▸ **THE PROBLEM**
Please keep to the lines below from the one with "(latchStoreFault w e).st.cal" through the one with "simp [enterWarmup]", and restate them word for word, ends included.

▸ **THE DATA**

____________________

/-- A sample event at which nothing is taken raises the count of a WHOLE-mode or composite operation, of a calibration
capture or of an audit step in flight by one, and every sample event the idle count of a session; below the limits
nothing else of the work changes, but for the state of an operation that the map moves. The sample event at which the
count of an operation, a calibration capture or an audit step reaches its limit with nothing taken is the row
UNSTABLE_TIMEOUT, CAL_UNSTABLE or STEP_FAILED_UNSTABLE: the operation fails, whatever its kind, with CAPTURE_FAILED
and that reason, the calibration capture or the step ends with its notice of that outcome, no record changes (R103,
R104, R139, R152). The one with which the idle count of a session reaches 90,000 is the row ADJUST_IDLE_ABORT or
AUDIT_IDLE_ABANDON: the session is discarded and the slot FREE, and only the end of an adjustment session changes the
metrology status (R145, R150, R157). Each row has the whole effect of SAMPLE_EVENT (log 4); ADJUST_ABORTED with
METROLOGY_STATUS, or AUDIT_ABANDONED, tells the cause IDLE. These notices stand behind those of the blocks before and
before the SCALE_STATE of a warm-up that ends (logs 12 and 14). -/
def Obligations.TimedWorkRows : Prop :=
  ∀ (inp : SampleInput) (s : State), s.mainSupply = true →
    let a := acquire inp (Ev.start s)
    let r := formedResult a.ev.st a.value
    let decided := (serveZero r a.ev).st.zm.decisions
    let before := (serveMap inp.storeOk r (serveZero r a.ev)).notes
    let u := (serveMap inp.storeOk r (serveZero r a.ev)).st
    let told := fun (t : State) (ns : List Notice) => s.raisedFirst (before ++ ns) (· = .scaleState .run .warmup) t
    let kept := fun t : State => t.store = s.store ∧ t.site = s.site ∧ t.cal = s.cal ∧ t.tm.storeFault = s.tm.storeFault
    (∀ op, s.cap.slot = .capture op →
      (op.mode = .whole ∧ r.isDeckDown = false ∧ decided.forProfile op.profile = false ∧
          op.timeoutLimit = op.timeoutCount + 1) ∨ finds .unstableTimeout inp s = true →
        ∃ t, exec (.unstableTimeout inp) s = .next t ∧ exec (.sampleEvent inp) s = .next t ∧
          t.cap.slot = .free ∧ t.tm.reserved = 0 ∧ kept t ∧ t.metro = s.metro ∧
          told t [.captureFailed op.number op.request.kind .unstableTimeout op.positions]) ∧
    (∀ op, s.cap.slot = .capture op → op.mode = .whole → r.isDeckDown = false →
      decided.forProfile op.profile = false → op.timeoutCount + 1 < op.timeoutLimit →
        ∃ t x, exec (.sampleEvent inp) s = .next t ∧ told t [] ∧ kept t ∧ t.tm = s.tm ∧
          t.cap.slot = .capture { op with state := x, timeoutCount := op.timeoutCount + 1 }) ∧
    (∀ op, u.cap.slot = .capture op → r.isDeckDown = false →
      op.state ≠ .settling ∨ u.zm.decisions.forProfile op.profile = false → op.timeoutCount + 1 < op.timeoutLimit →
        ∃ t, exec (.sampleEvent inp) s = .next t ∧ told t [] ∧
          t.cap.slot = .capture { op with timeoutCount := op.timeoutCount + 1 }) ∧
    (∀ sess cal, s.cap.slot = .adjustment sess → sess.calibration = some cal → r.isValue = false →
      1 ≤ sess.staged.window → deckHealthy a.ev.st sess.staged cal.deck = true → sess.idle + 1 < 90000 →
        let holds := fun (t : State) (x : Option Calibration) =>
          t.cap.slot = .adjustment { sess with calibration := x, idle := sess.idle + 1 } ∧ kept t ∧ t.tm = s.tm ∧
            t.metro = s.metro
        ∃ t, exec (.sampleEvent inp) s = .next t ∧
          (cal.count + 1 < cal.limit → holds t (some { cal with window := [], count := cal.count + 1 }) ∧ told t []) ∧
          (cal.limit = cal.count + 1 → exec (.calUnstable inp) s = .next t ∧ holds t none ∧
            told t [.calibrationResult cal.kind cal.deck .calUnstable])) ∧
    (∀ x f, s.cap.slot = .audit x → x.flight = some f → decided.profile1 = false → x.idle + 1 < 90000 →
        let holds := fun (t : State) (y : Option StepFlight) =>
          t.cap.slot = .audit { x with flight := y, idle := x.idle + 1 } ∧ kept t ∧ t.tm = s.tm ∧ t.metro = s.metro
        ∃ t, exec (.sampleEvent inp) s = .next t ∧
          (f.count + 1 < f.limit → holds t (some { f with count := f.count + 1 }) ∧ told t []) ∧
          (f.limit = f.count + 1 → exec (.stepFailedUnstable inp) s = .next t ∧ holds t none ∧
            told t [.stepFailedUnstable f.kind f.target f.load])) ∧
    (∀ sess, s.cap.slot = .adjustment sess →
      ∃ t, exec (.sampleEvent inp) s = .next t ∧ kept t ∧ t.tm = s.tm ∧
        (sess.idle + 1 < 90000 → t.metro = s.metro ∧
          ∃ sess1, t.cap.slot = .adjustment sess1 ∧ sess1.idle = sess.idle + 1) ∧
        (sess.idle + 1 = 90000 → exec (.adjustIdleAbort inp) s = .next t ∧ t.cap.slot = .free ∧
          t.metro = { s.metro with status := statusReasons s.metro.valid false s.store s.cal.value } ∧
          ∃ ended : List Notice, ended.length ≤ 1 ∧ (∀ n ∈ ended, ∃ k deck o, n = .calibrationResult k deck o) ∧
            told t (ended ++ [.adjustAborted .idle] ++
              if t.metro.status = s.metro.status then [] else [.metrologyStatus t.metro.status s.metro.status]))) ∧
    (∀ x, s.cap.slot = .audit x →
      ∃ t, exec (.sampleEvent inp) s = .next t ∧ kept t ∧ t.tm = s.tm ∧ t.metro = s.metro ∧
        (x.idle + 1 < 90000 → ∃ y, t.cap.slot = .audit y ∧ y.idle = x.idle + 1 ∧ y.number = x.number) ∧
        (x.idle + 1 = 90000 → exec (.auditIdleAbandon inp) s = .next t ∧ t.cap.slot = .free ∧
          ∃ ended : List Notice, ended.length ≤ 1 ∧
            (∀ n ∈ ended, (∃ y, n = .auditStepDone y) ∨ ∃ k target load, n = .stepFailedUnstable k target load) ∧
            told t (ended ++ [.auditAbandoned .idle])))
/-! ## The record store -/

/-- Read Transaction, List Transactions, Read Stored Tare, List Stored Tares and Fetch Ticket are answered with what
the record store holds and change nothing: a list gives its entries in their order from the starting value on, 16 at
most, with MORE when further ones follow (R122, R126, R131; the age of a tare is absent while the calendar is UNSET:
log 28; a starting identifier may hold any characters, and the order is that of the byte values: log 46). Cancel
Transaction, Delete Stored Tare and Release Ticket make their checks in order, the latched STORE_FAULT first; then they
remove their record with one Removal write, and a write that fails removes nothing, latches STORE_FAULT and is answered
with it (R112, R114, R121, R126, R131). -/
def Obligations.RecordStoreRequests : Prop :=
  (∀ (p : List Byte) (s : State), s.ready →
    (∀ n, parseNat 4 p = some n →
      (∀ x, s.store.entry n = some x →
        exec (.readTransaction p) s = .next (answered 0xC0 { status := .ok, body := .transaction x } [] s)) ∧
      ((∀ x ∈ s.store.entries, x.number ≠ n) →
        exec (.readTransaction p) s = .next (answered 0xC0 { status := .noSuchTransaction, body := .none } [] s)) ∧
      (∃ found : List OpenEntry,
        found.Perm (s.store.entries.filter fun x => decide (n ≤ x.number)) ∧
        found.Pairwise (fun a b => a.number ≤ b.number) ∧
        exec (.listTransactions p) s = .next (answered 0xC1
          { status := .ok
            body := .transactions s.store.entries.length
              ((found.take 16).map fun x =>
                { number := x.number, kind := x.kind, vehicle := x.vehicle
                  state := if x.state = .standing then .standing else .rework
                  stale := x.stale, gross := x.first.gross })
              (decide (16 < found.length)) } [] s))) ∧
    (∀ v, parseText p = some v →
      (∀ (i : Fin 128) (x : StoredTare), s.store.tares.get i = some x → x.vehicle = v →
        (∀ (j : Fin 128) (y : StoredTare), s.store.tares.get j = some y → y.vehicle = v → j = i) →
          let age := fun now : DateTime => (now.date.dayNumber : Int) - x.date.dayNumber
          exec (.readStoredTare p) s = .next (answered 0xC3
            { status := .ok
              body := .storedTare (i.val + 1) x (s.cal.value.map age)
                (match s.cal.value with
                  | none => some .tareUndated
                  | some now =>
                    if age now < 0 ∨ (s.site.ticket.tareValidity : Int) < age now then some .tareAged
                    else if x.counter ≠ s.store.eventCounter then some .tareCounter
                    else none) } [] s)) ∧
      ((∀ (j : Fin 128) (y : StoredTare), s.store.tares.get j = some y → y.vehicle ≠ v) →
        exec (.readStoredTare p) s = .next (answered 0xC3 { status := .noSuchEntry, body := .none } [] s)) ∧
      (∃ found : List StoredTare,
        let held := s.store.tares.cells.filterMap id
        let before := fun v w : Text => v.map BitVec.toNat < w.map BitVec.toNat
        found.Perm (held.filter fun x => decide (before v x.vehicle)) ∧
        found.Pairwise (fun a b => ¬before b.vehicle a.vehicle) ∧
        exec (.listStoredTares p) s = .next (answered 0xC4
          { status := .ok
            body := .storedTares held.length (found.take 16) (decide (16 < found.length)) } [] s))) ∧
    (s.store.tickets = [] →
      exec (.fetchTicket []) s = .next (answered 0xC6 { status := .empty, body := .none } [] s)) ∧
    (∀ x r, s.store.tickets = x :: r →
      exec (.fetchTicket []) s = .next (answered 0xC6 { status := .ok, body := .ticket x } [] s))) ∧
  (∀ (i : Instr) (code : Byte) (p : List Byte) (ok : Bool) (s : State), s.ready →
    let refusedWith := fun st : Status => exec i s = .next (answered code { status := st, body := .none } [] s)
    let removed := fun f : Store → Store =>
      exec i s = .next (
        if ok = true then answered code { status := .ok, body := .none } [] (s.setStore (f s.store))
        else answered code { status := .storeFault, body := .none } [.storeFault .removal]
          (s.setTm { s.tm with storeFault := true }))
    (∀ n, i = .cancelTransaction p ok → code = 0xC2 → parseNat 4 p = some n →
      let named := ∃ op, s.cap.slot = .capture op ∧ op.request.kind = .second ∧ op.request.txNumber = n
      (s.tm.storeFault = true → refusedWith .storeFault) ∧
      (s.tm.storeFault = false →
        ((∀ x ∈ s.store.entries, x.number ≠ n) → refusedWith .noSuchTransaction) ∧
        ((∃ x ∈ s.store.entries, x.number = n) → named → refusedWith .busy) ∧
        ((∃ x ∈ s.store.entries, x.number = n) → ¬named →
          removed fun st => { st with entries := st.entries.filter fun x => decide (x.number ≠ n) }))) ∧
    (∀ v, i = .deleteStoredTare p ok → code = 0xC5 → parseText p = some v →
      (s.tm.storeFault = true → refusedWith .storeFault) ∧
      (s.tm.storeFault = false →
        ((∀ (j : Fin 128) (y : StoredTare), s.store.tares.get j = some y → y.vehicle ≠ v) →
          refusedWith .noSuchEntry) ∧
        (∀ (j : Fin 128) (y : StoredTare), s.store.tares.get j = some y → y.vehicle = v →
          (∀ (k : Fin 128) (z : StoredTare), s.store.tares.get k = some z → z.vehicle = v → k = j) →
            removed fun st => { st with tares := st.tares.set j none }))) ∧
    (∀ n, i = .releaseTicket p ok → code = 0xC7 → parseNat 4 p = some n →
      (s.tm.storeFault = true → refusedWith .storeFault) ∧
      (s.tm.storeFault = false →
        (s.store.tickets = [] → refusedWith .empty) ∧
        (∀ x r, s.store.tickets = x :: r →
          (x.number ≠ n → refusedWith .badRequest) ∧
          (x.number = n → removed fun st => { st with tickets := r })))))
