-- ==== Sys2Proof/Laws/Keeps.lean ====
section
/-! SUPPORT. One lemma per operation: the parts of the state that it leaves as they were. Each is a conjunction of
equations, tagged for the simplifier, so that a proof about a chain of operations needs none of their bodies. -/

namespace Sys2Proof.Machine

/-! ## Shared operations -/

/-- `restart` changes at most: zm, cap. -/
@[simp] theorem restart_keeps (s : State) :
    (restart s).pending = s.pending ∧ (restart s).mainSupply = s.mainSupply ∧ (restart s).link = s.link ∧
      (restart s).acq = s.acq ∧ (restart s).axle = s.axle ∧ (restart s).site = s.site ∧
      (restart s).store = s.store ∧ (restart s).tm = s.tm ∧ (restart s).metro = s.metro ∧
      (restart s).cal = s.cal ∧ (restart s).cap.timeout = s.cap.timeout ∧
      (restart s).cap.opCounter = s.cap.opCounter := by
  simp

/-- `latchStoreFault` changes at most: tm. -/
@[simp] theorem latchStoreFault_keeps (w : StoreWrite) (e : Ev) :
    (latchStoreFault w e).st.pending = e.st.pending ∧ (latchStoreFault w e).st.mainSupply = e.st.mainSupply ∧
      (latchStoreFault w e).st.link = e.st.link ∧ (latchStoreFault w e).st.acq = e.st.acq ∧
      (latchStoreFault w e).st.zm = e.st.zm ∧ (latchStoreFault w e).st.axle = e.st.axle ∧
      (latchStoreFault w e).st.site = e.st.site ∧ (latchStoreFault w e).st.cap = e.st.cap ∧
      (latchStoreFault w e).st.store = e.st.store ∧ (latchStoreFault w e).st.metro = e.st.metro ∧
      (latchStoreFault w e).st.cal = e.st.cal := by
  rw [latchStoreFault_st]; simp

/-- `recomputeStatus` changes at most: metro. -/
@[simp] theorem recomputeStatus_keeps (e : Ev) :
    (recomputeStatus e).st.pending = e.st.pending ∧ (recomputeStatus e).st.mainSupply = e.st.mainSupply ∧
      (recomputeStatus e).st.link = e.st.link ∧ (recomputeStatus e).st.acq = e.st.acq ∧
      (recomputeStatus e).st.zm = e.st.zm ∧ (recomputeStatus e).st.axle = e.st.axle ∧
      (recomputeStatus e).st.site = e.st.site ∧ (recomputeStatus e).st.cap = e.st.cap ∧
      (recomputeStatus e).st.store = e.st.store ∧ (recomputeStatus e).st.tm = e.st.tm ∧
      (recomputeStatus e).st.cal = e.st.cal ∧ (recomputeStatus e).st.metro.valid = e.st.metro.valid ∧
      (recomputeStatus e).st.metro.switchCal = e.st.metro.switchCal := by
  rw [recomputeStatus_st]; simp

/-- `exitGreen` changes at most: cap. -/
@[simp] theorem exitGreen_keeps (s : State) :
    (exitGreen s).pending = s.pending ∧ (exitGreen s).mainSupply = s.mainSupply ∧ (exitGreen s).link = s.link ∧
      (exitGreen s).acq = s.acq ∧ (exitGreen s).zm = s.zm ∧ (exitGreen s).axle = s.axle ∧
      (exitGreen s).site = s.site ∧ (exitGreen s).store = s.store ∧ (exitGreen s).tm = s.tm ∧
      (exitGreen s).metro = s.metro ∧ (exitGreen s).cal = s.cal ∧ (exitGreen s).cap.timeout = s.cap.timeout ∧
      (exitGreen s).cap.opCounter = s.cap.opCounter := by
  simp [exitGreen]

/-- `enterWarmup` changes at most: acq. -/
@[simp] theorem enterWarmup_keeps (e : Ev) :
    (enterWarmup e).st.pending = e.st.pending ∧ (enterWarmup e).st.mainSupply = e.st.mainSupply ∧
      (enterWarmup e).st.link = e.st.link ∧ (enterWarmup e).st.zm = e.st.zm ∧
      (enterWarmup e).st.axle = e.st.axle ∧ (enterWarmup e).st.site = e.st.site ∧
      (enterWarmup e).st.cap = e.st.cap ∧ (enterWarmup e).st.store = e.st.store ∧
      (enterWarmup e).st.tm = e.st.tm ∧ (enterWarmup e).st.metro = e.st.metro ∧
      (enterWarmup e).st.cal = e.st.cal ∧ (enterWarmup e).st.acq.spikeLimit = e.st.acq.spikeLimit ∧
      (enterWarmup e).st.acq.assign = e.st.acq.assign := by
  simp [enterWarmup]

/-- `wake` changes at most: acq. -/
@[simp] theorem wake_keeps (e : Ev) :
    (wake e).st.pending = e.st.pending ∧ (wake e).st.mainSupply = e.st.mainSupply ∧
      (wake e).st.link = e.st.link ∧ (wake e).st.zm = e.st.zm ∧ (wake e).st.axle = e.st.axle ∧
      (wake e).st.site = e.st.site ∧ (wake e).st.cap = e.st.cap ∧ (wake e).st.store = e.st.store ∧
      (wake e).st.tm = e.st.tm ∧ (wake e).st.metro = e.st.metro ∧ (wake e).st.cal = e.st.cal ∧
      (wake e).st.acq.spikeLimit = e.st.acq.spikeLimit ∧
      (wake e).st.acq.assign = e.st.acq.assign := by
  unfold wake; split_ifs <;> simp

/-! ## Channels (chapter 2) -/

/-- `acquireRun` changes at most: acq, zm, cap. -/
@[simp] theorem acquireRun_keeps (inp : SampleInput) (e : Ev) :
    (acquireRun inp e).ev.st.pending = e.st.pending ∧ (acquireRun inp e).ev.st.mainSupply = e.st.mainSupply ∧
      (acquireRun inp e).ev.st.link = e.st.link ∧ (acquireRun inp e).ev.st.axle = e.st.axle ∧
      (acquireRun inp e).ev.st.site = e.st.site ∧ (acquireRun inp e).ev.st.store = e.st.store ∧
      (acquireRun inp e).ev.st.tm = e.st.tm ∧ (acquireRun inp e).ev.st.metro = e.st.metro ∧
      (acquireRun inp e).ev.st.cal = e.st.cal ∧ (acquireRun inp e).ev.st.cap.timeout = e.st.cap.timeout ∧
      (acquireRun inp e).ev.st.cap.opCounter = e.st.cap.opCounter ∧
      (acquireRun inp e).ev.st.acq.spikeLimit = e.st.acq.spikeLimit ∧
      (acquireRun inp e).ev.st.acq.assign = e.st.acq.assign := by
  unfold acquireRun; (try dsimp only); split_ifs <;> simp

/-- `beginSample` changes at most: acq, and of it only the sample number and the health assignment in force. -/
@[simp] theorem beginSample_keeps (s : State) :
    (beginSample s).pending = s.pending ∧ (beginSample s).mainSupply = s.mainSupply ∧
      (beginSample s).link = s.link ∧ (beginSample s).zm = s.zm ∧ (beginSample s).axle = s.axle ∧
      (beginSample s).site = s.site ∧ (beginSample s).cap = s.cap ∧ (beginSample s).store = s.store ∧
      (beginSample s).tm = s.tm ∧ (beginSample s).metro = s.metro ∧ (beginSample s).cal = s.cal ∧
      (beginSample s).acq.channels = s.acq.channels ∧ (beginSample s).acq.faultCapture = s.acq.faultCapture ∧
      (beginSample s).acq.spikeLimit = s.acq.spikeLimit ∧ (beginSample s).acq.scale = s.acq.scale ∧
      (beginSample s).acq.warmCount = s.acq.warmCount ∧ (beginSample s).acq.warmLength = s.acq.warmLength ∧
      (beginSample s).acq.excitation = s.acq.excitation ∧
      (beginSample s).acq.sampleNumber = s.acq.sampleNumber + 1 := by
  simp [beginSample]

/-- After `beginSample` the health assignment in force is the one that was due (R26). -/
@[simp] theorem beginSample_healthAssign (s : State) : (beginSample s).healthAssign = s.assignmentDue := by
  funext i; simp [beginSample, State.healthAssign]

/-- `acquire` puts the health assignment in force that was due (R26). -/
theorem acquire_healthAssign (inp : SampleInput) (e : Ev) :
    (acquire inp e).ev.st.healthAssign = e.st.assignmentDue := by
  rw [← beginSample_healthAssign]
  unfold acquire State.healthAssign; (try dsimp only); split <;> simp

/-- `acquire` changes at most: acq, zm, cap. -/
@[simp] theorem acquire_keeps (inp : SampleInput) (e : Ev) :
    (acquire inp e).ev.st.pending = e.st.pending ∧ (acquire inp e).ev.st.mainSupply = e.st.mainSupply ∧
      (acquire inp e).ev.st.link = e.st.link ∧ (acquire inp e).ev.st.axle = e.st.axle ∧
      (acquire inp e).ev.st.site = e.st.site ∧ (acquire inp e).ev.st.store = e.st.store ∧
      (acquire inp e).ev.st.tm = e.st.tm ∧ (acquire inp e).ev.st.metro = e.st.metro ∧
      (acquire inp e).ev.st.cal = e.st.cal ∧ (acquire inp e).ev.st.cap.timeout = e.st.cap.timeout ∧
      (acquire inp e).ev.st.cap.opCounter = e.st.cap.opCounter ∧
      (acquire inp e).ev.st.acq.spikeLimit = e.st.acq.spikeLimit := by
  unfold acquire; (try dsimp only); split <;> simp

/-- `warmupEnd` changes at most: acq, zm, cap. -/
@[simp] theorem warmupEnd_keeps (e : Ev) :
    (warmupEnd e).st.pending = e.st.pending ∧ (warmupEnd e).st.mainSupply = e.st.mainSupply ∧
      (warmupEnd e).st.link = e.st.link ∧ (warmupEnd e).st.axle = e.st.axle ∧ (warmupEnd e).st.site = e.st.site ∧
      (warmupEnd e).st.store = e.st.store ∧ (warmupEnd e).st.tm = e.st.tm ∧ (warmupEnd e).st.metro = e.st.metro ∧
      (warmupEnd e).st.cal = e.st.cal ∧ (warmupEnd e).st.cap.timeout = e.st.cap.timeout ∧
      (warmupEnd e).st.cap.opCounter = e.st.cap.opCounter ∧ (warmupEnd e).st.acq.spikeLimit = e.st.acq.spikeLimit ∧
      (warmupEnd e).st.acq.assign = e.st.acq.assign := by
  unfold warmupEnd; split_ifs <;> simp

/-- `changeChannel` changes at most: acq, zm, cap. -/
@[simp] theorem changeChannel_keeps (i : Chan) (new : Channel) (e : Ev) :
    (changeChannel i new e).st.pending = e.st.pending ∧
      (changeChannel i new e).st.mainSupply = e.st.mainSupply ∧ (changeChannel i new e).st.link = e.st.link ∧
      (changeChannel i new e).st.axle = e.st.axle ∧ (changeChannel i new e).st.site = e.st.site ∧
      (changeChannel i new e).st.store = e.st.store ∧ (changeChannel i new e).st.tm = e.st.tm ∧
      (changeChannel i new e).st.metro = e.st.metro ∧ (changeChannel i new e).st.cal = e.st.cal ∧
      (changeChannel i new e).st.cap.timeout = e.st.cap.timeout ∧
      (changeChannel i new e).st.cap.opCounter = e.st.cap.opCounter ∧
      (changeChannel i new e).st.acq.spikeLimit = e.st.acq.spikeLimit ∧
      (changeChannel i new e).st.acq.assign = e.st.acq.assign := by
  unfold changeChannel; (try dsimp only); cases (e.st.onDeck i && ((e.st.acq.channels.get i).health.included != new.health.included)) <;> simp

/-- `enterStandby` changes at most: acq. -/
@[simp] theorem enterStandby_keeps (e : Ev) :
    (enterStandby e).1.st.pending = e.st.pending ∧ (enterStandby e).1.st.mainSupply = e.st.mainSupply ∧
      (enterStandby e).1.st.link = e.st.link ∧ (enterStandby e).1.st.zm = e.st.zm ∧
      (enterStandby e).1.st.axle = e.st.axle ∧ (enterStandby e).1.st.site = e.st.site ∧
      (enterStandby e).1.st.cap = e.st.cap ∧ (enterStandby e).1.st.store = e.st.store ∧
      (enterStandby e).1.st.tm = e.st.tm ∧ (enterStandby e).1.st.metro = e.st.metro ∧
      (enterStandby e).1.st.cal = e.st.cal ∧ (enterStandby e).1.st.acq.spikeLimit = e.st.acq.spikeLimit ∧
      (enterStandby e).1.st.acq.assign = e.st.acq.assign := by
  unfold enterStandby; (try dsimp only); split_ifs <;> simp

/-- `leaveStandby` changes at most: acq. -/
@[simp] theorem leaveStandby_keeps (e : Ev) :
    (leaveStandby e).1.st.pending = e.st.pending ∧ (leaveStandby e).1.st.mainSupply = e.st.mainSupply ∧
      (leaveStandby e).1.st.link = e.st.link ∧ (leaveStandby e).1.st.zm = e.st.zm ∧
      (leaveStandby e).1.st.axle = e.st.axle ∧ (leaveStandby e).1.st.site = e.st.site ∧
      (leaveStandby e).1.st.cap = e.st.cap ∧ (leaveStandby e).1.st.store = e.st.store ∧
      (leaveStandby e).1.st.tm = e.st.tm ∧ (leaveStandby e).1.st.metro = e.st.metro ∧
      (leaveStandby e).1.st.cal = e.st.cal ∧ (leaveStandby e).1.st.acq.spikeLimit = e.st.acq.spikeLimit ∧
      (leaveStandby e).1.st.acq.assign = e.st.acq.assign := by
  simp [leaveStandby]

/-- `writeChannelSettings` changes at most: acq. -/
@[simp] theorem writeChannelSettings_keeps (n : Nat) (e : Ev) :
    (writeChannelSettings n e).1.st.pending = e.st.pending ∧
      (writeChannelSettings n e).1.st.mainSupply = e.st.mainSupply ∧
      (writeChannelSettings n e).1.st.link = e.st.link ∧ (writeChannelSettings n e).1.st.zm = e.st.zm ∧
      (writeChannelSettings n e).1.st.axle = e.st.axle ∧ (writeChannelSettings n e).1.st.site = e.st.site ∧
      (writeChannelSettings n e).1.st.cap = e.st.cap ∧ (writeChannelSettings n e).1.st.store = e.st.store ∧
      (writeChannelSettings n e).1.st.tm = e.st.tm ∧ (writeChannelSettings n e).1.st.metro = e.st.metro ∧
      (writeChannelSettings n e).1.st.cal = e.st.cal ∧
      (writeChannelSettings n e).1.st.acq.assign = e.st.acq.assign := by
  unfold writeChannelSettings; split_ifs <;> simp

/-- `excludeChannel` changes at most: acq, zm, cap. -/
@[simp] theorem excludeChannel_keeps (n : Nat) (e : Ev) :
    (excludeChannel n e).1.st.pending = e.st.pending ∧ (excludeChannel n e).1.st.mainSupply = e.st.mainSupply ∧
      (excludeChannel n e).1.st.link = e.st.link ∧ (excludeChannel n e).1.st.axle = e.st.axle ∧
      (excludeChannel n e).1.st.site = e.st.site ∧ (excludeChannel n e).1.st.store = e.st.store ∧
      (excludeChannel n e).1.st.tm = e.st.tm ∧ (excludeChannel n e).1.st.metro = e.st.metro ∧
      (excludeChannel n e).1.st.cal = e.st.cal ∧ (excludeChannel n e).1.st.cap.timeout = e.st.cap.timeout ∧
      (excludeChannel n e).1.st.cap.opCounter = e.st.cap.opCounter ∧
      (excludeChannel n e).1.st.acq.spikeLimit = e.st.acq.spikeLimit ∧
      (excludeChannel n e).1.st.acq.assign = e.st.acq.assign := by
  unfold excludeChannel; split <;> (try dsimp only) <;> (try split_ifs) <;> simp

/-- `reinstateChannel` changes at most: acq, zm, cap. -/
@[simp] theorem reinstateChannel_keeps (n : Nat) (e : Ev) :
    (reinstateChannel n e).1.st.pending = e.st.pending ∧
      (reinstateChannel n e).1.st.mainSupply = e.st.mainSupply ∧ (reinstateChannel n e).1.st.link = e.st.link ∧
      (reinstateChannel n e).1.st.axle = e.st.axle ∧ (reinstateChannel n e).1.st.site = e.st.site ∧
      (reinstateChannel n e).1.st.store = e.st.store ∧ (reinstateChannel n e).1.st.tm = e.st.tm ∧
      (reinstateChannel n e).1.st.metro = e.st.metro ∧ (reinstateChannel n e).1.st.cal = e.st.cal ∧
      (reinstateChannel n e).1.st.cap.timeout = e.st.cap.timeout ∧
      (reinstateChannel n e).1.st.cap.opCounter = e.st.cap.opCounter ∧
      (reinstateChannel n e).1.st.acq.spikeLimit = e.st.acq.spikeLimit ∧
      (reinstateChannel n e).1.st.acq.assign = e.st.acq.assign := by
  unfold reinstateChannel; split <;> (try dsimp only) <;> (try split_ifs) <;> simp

____________________

▸ **WRITTEN ANSWER**
      (latchStoreFault w e).st.cal = e.st.cal := by
  rw [latchStoreFault_st]; simp

/-- `recomputeStatus` changes at most: metro. -/
@[simp] theorem recomputeStatus_keeps (e : Ev) :
    (recomputeStatus e).st.pending = e.st.pending ∧ (recomputeStatus e).st.mainSupply = e.st.mainSupply ∧
      (recomputeStatus e).st.link = e.st.link ∧ (recomputeStatus e).st.acq = e.st.acq ∧
      (recomputeStatus e).st.zm = e.st.zm ∧ (recomputeStatus e).st.axle = e.st.axle ∧
      (recomputeStatus e).st.site = e.st.site ∧ (recomputeStatus e).st.cap = e.st.cap ∧
      (recomputeStatus e).st.store = e.st.store ∧ (recomputeStatus e).st.tm = e.st.tm ∧
      (recomputeStatus e).st.cal = e.st.cal ∧ (recomputeStatus e).st.metro.valid = e.st.metro.valid ∧
      (recomputeStatus e).st.metro.switchCal = e.st.metro.switchCal := by
  rw [recomputeStatus_st]; simp

/-- `exitGreen` changes at most: cap. -/
@[simp] theorem exitGreen_keeps (s : State) :
    (exitGreen s).pending = s.pending ∧ (exitGreen s).mainSupply = s.mainSupply ∧ (exitGreen s).link = s.link ∧
      (exitGreen s).acq = s.acq ∧ (exitGreen s).zm = s.zm ∧ (exitGreen s).axle = s.axle ∧
      (exitGreen s).site = s.site ∧ (exitGreen s).store = s.store ∧ (exitGreen s).tm = s.tm ∧
      (exitGreen s).metro = s.metro ∧ (exitGreen s).cal = s.cal ∧ (exitGreen s).cap.timeout = s.cap.timeout ∧
      (exitGreen s).cap.opCounter = s.cap.opCounter := by
  simp [exitGreen]

/-- `enterWarmup` changes at most: acq. -/
@[simp] theorem enterWarmup_keeps (e : Ev) :
    (enterWarmup e).st.pending = e.st.pending ∧ (enterWarmup e).st.mainSupply = e.st.mainSupply ∧
      (enterWarmup e).st.link = e.st.link ∧ (enterWarmup e).st.zm = e.st.zm ∧
      (enterWarmup e).st.axle = e.st.axle ∧ (enterWarmup e).st.site = e.st.site ∧
      (enterWarmup e).st.cap = e.st.cap ∧ (enterWarmup e).st.store = e.st.store ∧
      (enterWarmup e).st.tm = e.st.tm ∧ (enterWarmup e).st.metro = e.st.metro ∧
      (enterWarmup e).st.cal = e.st.cal ∧ (enterWarmup e).st.acq.spikeLimit = e.st.acq.spikeLimit ∧
      (enterWarmup e).st.acq.assign = e.st.acq.assign := by
  simp [enterWarmup]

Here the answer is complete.